Он такой мрачный и злой, будто это я сорвала показ. Будто видит во мне опасную злодейку и преступницу.
Мелькает мысль, что он знает про тот злосчастный пакет и уголовное дело…
— Здравствуй, Лика, — голос мужчины низкий. Тон — ледяной.
У меня от него мурашки по коже. К таким лучше не подходить. И уж точно не стоит вставать у таких на пути.
Девочка продолжает держать меня мёртвой хваткой. Поэтому я встаю вместе с ней.
Подхватываю малышку снизу. Ну вот — теперь она у меня на руках. Как щит между мной и этим… мрачным типом.
Он явно старше меня и Лики, но не стар. Возможно, ему тридцать или немного больше… Темные волосы и такая же борода. Не слишком длинная.
Прокашливаюсь, чтобы голос не дрожал.
— Я не Лика.
Тёмные брови мужчины поднимаются.
Мелькает мысль, что он красивый. Весь такой статный и сильный. Под бежевым пиджаком — чёрная водолазка, обтягивающая крепкие мышцы…
— Серьёзно? — с иронией спрашивает он.
В глазах мелькает металлический блеск.
На нас по-прежнему все смотрят.
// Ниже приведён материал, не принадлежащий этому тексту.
-- ==== Sys2Proof/Laws/SafeDeep.lean ====
section
/-! SUPPORT. Every operation and every meaning over the extents, the deep tier and integrity is a safe step: one lemma each. -/
namespace Sys2Proof.Machine

theorem State.setLine_safe (s : State) (blk line : Nat) (h : LineHold) : SafeStep s (State.setLine s blk line h) := by
  unfold State.setLine
  extract_lets +onlyGivenNames q1
  extract_lets +onlyGivenNames q2
  extract_lets +onlyGivenNames q3
  refine SafeStep.trans ?_ (State.modCxe_safe ..)
  exact SafeStep.refl _

theorem State.sendSnoop_safe (s : State) (ld blk line kind : Nat) : SafeStep s (State.sendSnoop s ld blk line kind) := by
  unfold State.sendSnoop
  extract_lets +onlyGivenNames q1
  refine SafeStep.trans ?_ (State.send_safe ..)
  refine SafeStep.trans ?_ (State.modCxe_safe ..)
  refine SafeStep.trans ?_ (State.modCxeLd_safe ..)
  exact SafeStep.refl _

theorem State.snoopEntry_safe (s : State) (e : SnoopEnt) : SafeStep s (State.snoopEntry s e) := by
  unfold State.snoopEntry
  refine SafeStep.foldl ?_ (fun s x => ?_)
  exact SafeStep.refl _
  refine SafeStep.foldl ?_ (fun s x => ?_)
  exact SafeStep.refl _
  refine SafeStep.trans ?_ (State.sendSnoop_safe ..)
  exact SafeStep.refl _

theorem State.snoopRoom_safe (s : State) (blk : Nat) : SafeStep s (State.snoopRoom s blk).2 := by
  unfold State.snoopRoom
  refine SafeStep.iteP ?_ ?_
  exact SafeStep.refl _
  split
  exact SafeStep.refl _
  dsimp only
  refine SafeStep.trans ?_ (State.modCxe_safe ..)
  refine SafeStep.trans ?_ (State.snoopEntry_safe ..)
  exact SafeStep.refl _

theorem State.snoopLost_safe (s : State) (blk : Nat) : SafeStep s (State.snoopLost s blk) := by
  unfold State.snoopLost
  extract_lets +onlyGivenNames q1
  refine SafeStep.foldl ?_ (fun s x => ?_)
  exact SafeStep.refl _
  refine SafeStep.foldl ?_ (fun s x => ?_)
  exact SafeStep.refl _
  refine SafeStep.trans ?_ (State.sendSnoop_safe ..)
  exact SafeStep.refl _

theorem State.postLost_safe (s : State) (m view ld : Nat) (blks : List Nat) : SafeStep s (State.postLost s m view ld blks) := by
  unfold State.postLost
  extract_lets +onlyGivenNames q1
  refine SafeStep.ite ?_ ?_
  exact SafeStep.refl _
  extract_lets +onlyGivenNames q2
  refine SafeStep.foldl ?_ (fun s x => ?_)
  exact SafeStep.refl _
  refine SafeStep.trans ?_ (State.post_safe ..)
  exact SafeStep.refl _

theorem State.poisonLost_safe (s : State) (blk : Nat) : SafeStep s (State.poisonLost s blk) := by
  unfold State.poisonLost
  extract_lets +onlyGivenNames q1
  with_reducible refine SafeStep.trans ?_ (SafeStep.fields rfl rfl rfl rfl)
  refine SafeStep.trans ?_ (SafeStep.modStore (fun _ => rfl) (fun _ => rfl) (fun _ => rfl))
  refine SafeStep.trans ?_ (State.poisonBlock_safe ..)
  exact SafeStep.refl _

theorem State.holderLost_safe (s : State) (ld : Nat) (lines : List (Nat × Nat)) : SafeStep s (State.holderLost s ld lines) := by
  unfold State.holderLost
  extract_lets +onlyGivenNames q1
  extract_lets +onlyGivenNames q2
  extract_lets +onlyGivenNames q3
  extract_lets +onlyGivenNames q4
  refine SafeStep.ite ?_ ?_
  refine SafeStep.foldl ?_ (fun s x => ?_)
  refine SafeStep.foldl ?_ (fun s x => ?_)
  exact SafeStep.refl _
  refine SafeStep.trans ?_ (State.setLine_safe ..)
  exact SafeStep.refl _
  refine SafeStep.trans ?_ (State.poisonLost_safe ..)
  exact SafeStep.refl _
  extract_lets +onlyGivenNames q5
  extract_lets +onlyGivenNames q6
  extract_lets +onlyGivenNames q7
  refine SafeStep.trans ?_ (State.postLost_safe ..)
  refine SafeStep.foldl ?_ (fun s x => ?_)
  refine SafeStep.trans ?_ (State.modCxeLd_safe ..)
  refine SafeStep.foldl ?_ (fun s x => ?_)
  refine SafeStep.foldl ?_ (fun s x => ?_)
  exact SafeStep.refl _
  refine SafeStep.trans ?_ (State.setLine_safe ..)
  exact SafeStep.refl _
  refine SafeStep.trans ?_ (State.poisonLost_safe ..)
  exact SafeStep.refl _
  refine SafeStep.trans ?_ (State.postLost_safe ..)
  exact SafeStep.refl _

theorem State.serveBi_safe (s : State) (r : HeldBi) : SafeStep s (State.serveBi s r) := by
  unfold State.serveBi
  split
  refine SafeStep.ite ?_ ?_
  exact SafeStep.refl _
  refine SafeStep.ite ?_ ?_
  refine SafeStep.trans ?_ (State.send_safe ..)
  exact SafeStep.refl _
  refine SafeStep.trans ?_ (State.send_safe ..)
  exact SafeStep.refl _
  refine SafeStep.ite ?_ ?_
  refine SafeStep.ite ?_ ?_
  refine SafeStep.trans ?_ (State.writeLine_safe ..)
  exact SafeStep.refl _
  exact SafeStep.refl _
  extract_lets +onlyGivenNames q1
  extract_lets +onlyGivenNames q2
  refine SafeStep.ite ?_ ?_
  refine SafeStep.trans ?_ (State.writeLine_safe ..)
  refine SafeStep.trans ?_ (State.setLine_safe ..)
  exact SafeStep.refl _
  refine SafeStep.trans ?_ (State.readLine_safe ..)
  refine SafeStep.trans ?_ (State.setLine_safe ..)
  exact SafeStep.refl _

theorem State.pumpBi_safe (s : State) (y0 : List HeldBi) (y1 : List HeldBi) : SafeStep s (State.pumpBi s y0 y1) := by
  induction y0 generalizing s y1 with
  | nil =>
    unfold State.pumpBi
    refine SafeStep.trans ?_ (State.modCxe_safe ..)
    exact SafeStep.refl _
  | cons c l ih =>
    unfold State.pumpBi
    refine SafeStep.ite ?_ ?_
    refine SafeStep.trans ?_ (ih ..)
    exact SafeStep.refl _
    extract_lets +onlyGivenNames q1
    refine SafeStep.ite ?_ ?_
    refine SafeStep.trans ?_ (ih ..)
    refine SafeStep.trans ?_ (State.serveBi_safe ..)
    exact SafeStep.refl _
    refine SafeStep.trans ?_ (ih ..)
    refine SafeStep.foldl ?_ (fun s x => ?_)
    exact SafeStep.refl _
    refine SafeStep.trans ?_ (State.sendSnoop_safe ..)
    exact SafeStep.refl _

theorem State.acceptBi_safe (s : State) (r : HeldBi) : SafeStep s (State.acceptBi s r) := by
  unfold State.acceptBi
  extract_lets +onlyGivenNames q1
  split
  refine SafeStep.trans ?_ (State.pumpBi_safe ..)
  refine SafeStep.snd (by assumption) ?_
  refine SafeStep.iteP ?_ ?_
  refine SafeStep.trans ?_ (State.snoopRoom_safe ..)
  exact SafeStep.refl _
  exact SafeStep.refl _

theorem State.snoopDone_safe (s : State) (x : Snp) : SafeStep s (State.snoopDone s x) := by
  unfold State.snoopDone
  extract_lets +onlyGivenNames q1
  refine SafeStep.trans ?_ (State.setLine_safe ..)
  refine SafeStep.trans ?_ (State.modCxe_safe ..)
  exact SafeStep.refl _
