theorem execSnapshotTimeout_safe (t src opcode : Nat) (s : State) : ∀ v : State, execSnapshotTimeout t src opcode s = .next v → SafeStep s v := by
  unfold execSnapshotTimeout
  extract_lets +onlyGivenNames q1
  refine SafeStep.nx ?_
  with_reducible refine SafeStep.trans ?_ (SafeStep.fields rfl rfl rfl rfl)
  refine SafeStep.trans ?_ (State.at__safe ..)
  exact SafeStep.refl _

end Sys2Proof.Machine
end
Буквально пожирают глазами.
— Мы мешаем показу, — заявляет мой собеседник. — Нужно отойти.
Он подходит ближе и обхватывает ладонями талию девочки на моих руках.
Та протестующе пищит и крепче вцепляется в мои плечи.
— Давайте… так… — пожимаю плечами и осторожно спускаюсь по ступенькам с подиума прямо с ребёнком на руках.
Мужчина идёт рядом.
Мы отходим от сцены, и шоу возобновляется. Звукооператор врубает музыкальную отбивку. Затем берёт слово модельер. А мы отходим в дальний угол.
Впрочем, я всё равно чувствую на себе чужие взгляды. Люди смотрят — им интересно, что произошло.
— Я не Лика, — повторяю и виновато улыбаюсь.
Приглаживаю к светловолосой голове девочки выбившуюся прядь, щекочущую мне нос.
Мужчина награждает меня презрительным взглядом. Затем щёлкает пальцами, и к нам подбегают двое крепких парней в костюмах.
— Сумочку её из гримерки сюда. Быстро! — командует он.
Чувствую, что краснею.
А к нам уже несут мою сумку.
— Держите, Станислав Борисович.
Мужчина берёт её, лениво расстёгивает молнию, глядя мне в глаза. На ощупь находит то, что искал.
Вход сюда через пост охраны. Сестра предупреждала об этом. Мне пришлось взять её документы, чтобы попасть на показ…
Мужские пальцы вытягивают Ликин паспорт, после чего моя сумка летит на пол.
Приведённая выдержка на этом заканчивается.